There are variations in the requirements placed on healthcare providers depending on the legislation that applies; however, they are generally similar. As an example, PIPEDA sets out 10 fair information principles that provide the ground rules for the collection, use and disclosure of personal information (including personal health information). These are:

  • Accountability: an organisation is responsible for personal information under its control. It must appoint someone to be accountable for its compliance with these fair information principles.
  • Identifying purposes: the purposes for which the personal information is being collected must be identified by the organisation before or at the time of collection.
  • Consent: the knowledge and consent of the individual are required for the collection, use or disclosure of personal information, except where inappropriate.
  • Limiting collection: the collection of personal information must be limited to that which is needed for the purposes identified by the organisation. Information must be collected by fair and lawful means.
  • Limiting use, disclosure and retention: unless the individual consents otherwise or it is required by law, personal information can only be used or disclosed for the purposes for which it was collected. Personal information must only be kept as long as required to serve those purposes.
  • Accuracy: personal information must be as accurate, complete and up to date as possible to properly satisfy the purposes for which it is to be used.
  • Safeguards: personal information must be protected by appropriate security relative to the sensitivity of the information.
  • Openness: an organisation must make detailed information about its policies and practices relating to the management of personal information publicly and readily available.
  • Individual access: upon request, an individual must be informed of the existence, use and disclosure of their personal information and be given access to that information. An individual shall be able to challenge the accuracy and completeness of the information and have it amended as appropriate.
  • Challenging compliance: an individual shall be able to challenge an organisation’s compliance with the above principles.
Common infringements

What are the most common data protection and privacy infringements committed by healthcare providers?

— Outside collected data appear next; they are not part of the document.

-- ==== Sys2Proof/Laws/Step.lean ====
section
/-! SUPPORT. The step: everything it can do when it answers a next state. A statement about every step is proved from
these and one lemma per operation. -/

namespace Sys2Proof.Machine

/-- One instant lies at or after another (00_scope.md R15). -/
theorem atOrAfter_iff (a b : Word) : atOrAfter a b = true ↔ (b - a).toNat < 2 ^ 31 := decide_eq_true_iff

/-- The ACK timer has run out (60_exceptions.md R362, R364). -/
theorem ackDue_iff (s : State) (now : Word) :
    ackDue s now = true ↔ s.ackArmed = true ∧ (now - s.ackDeadline).toNat < 2 ^ 31 := by
  rw [ackDue, Bool.and_eq_true, atOrAfter_iff]

/-- A pass of a blocking send comes before an event (45_tx.md R303; log entry 9). -/
theorem passFirst_iff (h : Send) (ms : Word) (placed : Nat) (timerDue : Bool) :
    passFirst h ms placed timerDue = true ↔ (ms - h.nextPollMs).toNat < 2 ^ 31 ∧
      (ms ≠ h.nextPollMs ∨ Config.passBeforeEvent ms (decide (h.sendPhase = .waitDone)) placed timerDue = true) := by
  rw [passFirst, Bool.and_eq_true, atOrAfter_iff, Bool.or_eq_true, decide_eq_true_iff]

/-- What the ACK timer's expiry leaves alone, and that the timer is off after it (42_rx_decoder.md R194). -/
theorem ackTimeoutHandler_frame {ts : Stamp} {s s' : State} (h : ackTimeoutHandler ts s = .next s') :
    s'.ackArmed = false ∧ s'.input = s.input ∧ s'.send = s.send := by
  unfold ackTimeoutHandler at h
  dsimp only at h
  split at h
  · cases h
  · split at h
    · rcases complete_next h with ⟨-, rfl⟩ | ⟨-, h⟩
      · simp
      · obtain ⟨slot, -, rfl⟩ := advanceHead_next h
        unfold clearHead
        split <;> simp
    · cases h; simp

/-- The host's pass (45_tx.md R303, R304). -/
theorem hostPoll_next {s s' : State} (h : hostPoll s = .next s') :
    (s.send = none ∧ s' = s) ∨ (∃ p, s.send = some p ∧ sendPass p p.nextPollMs s = .next s') := by
  unfold hostPoll at h
  split at h
  · exact .inl ⟨by assumption, by cases h; rfl⟩
  · rename_i p hp; exact .inr ⟨p, hp, h⟩

/-- The step, once the record at the front of the input is known (60_exceptions.md R364, R365). -/
theorem step_of_decode {s : State} {i : Instr} {rest : List Byte} (h : decode s.input = .ok (i, rest)) :
    step s = if hostFirst i s then hostPoll s
      else if timeoutFirst i s then dueTimeout i.stamp.ms s else exec i { s with input := rest } := by
  unfold step performNext
  split
  · rename_i hi; rw [hi] at h; cases h
  · rename_i b bs hi
    rw [hi] at h
    simp only [h]

/-- An ACK timer that is off comes before no record. -/
theorem timeoutFirst_of_disarmed {i : Instr} {s : State} (h : s.ackArmed = false) : timeoutFirst i s = false := by
  cases i <;> simp [timeoutFirst, ackDue, h]

/-- Every next state of a step: the host's pass, a due timeout, or a record performed. -/
theorem step_next {s s' : State} (h : step s = .next s') :
    hostPoll s = .next s' ∨
    (∃ i rest, decode s.input = .ok (i, rest) ∧ hostFirst i s = false ∧
      ((timeoutFirst i s = true ∧ dueTimeout i.stamp.ms s = .next s') ∨
       (timeoutFirst i s = false ∧ exec i { s with input := rest } = .next s'))) := by
  cases hd : decode s.input with
  | ok v =>
    obtain ⟨i, rest⟩ := v
    rw [step_of_decode hd] at h
    cases hf : hostFirst i s <;> cases ht : timeoutFirst i s <;> simp [hf, ht] at h
    · exact .inr ⟨i, rest, rfl, hf, .inr ⟨ht, h⟩⟩
    · exact .inr ⟨i, rest, rfl, hf, .inl ⟨ht, h⟩⟩
    · exact .inl h
    · exact .inl h
  | error e =>
    unfold step performNext at h
    split at h
    · exact .inl h
    · rename_i b bs hi
      rw [hi] at hd
      simp [hd] at h

end Sys2Proof.Machine
end

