-- ==== Sys2Proof/Tests/Slice0.lean ====
section
/-! SUPPORT. Tests of the model: the checks of WellFormed.lean, one written record for every operation, small
one-step tests whose expected values are those of spec/95_test_vectors.md, and for every statement with hypotheses a
witness that meets them. -/

namespace Sys2Proof.Tests

-- One proof after another: each is small, and together they take less memory so.
set_option Elab.async false

open Sys2Proof Sys2Proof.Machine Sys2Proof.Config

/-- The instant 0. -/
def zero : Stamp := ⟨0, 0⟩

/-! ### Well-formedness (30_encoding.md R116) -/

theorem test_wellFormed_bytes_33 : (Instr.preparePacket 0 0 (List.replicate 33 0) 0 zero).wellFormed = true := by decide

theorem test_wellFormed_bytes_34 : (Instr.preparePacket 0 0 (List.replicate 34 0) 0 zero).wellFormed = false := by decide

theorem test_wellFormed_sends :
    (Instr.sendPacket 0 0 (List.replicate 34 0) 0 0 zero).wellFormed = false ∧
    (Instr.syncSendPacket 0 0 (List.replicate 34 0) 0 0 zero).wellFormed = false ∧
    (Instr.txEnqueue 0 0 (List.replicate 34 0) 0 zero).wellFormed = false := by decide

theorem test_wellFormed_uncertain :
    (Instr.crc ⟨[], some 263⟩ zero).wellFormed = true ∧ (Instr.crc ⟨[], some 264⟩ zero).wellFormed = false := by decide

/-- Every operation with a frame operand refuses the 34-byte frame. -/
theorem test_wellFormed_frames :
    let f : Frame := ⟨List.replicate 34 0, none⟩
    [Instr.crc f zero, .checkCrc f zero, .repair f none zero, .frameIden f zero, .frameFlags f zero,
      .frameDataLen f zero, .frameData f 0 zero, .stuffFrame f zero].all (fun i => !i.wellFormed) = true := by decide

/-! ### Records, written out byte by byte (30_encoding.md R115 to R117; log entry 1) -/

theorem test_decode_setup :
    decode [0x01, 0x04, 0, 0, 0, 0x05, 0, 0, 0, 0x08, 0, 0, 0, 0x88, 0x13, 0, 0, 0x02, 0, 0, 0] =
      .ok (.setup 4 5 8 ⟨5000, 2⟩, []) := by rfl

theorem test_decode_enable : decode [0x02, 1, 0, 0, 0, 2, 0, 0, 0] = .ok (.enable ⟨1, 2⟩, []) := by rfl

theorem test_decode_disable : decode [0x03, 1, 0, 0, 0, 2, 0, 0, 0] = .ok (.disable ⟨1, 2⟩, []) := by rfl

theorem test_decode_available : decode [0x04, 0, 1, 0, 0, 0, 2, 0, 0] = .ok (.available ⟨256, 512⟩, []) := by rfl

theorem test_decode_receive : decode [0x05, 0, 0, 1, 0, 0, 0, 0, 1] = .ok (.receive ⟨65536, 16777216⟩, []) := by rfl

theorem test_decode_setDropPolicy :
    decode [0x06, 1, 0, 0, 0, 2, 0xA4, 0x08, 0, 0, 0, 0, 0, 0, 0, 0] =
      .ok (.setDropPolicy 1 (.idenEq 0x8A4) zero, []) := by rfl

theorem test_decode_setDropPolicy_others :
    decode [0x06, 0, 0, 0, 0, 0, 0, 0, 0, 0, 0, 0, 0, 0] = .ok (.setDropPolicy 0 .never zero, []) ∧
    decode [0x06, 0, 0, 0, 0, 1, 0, 0, 0, 0, 0, 0, 0, 0] = .ok (.setDropPolicy 0 .always zero, []) ∧
    decode [0x06, 0, 0, 0, 0, 3, 7, 0, 0, 0, 0, 0, 0, 0, 0, 0, 0, 0] = .ok (.setDropPolicy 0 (.caller 7) zero, []) :=
  ⟨rfl, rfl, rfl⟩

theorem test_decode_sendPacket :
    decode [0x07, 0xA4, 0x08, 0x0C, 2, 0x11, 0x22, 1, 0x64, 0, 0, 0, 3, 0, 0, 0, 4, 0, 0, 0] =
      .ok (.sendPacket 0x8A4 0xC [0x11, 0x22] 1 100 ⟨3, 4⟩, []) := by rfl

theorem test_decode_syncSendPacket :
    decode [0x08, 0x23, 0x01, 0x0F, 0, 0, 0x05, 0, 0, 0, 3, 0, 0, 0, 4, 0, 0, 0] =
      .ok (.syncSendPacket 0x123 0xF [] 0 5 ⟨3, 4⟩, []) := by rfl

theorem test_decode_getCount : decode [0x09, 1, 0, 0, 0, 2, 0, 0, 0] = .ok (.getCount ⟨1, 2⟩, []) := by rfl

theorem test_decode_queueSize : decode [0x0A, 1, 0, 0, 0, 2, 0, 0, 0] = .ok (.queueSize ⟨1, 2⟩, []) := by rfl

theorem test_decode_getNQueued : decode [0x0B, 1, 0, 0, 0, 2, 0, 0, 0] = .ok (.getNQueued ⟨1, 2⟩, []) := by rfl

theorem test_decode_getMaxQueued : decode [0x0C, 1, 0, 0, 0, 2, 0, 0, 0] = .ok (.getMaxQueued ⟨1, 2⟩, []) := by rfl

theorem test_decode_dumpStats : decode [0x0D, 1, 0, 0, 0, 2, 0, 0, 0, 0x55] = .ok (.dumpStats ⟨1, 2⟩, [0x55]) := by rfl

theorem test_decode_crc : decode [0x10, 2, 0x0E, 0x8A, 0, 1, 0, 0, 0, 2, 0, 0, 0] =
    .ok (.crc ⟨[0x0E, 0x8A], none⟩ ⟨1, 2⟩, []) := by rfl

theorem test_decode_checkCrc : decode [0x11, 1, 0x0E, 1, 0x07, 0x01, 1, 0, 0, 0, 2, 0, 0, 0] =
    .ok (.checkCrc ⟨[0x0E], some 263⟩ ⟨1, 2⟩, []) := by rfl

theorem test_decode_repair : decode [0x12, 1, 0x0E, 0, 0, 1, 0, 0, 0, 2, 0, 0, 0] =
    .ok (.repair ⟨[0x0E], none⟩ none ⟨1, 2⟩, []) := by rfl

theorem test_decode_repair_interest :
    decode [0x12, 0, 1, 0x1B, 0, 3, 0x23, 0x01, 0, 0, 0, 0, 0, 0, 0, 0] =
      .ok (.repair ⟨[], some 27⟩ (some (.idenEq 0x123)) zero, []) ∧
    decode [0x12, 0, 0, 2, 0, 0, 0, 0, 0, 0, 0, 0] = .ok (.repair ⟨[], none⟩ (some .always) zero, []) := ⟨rfl, rfl⟩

A common data protection and privacy infringement is the unauthorised accessing and use of personal information by employees of healthcare institutions. Many institutions have taken a zero-tolerance approach to unauthorised access and provide that any such access is grounds for termination. Fines are also possible in some provinces.

Additionally, hospitals and healthcare providers are frequently the target of cybersecurity attacks in Canada as hackers seek to obtain the personal information of patients.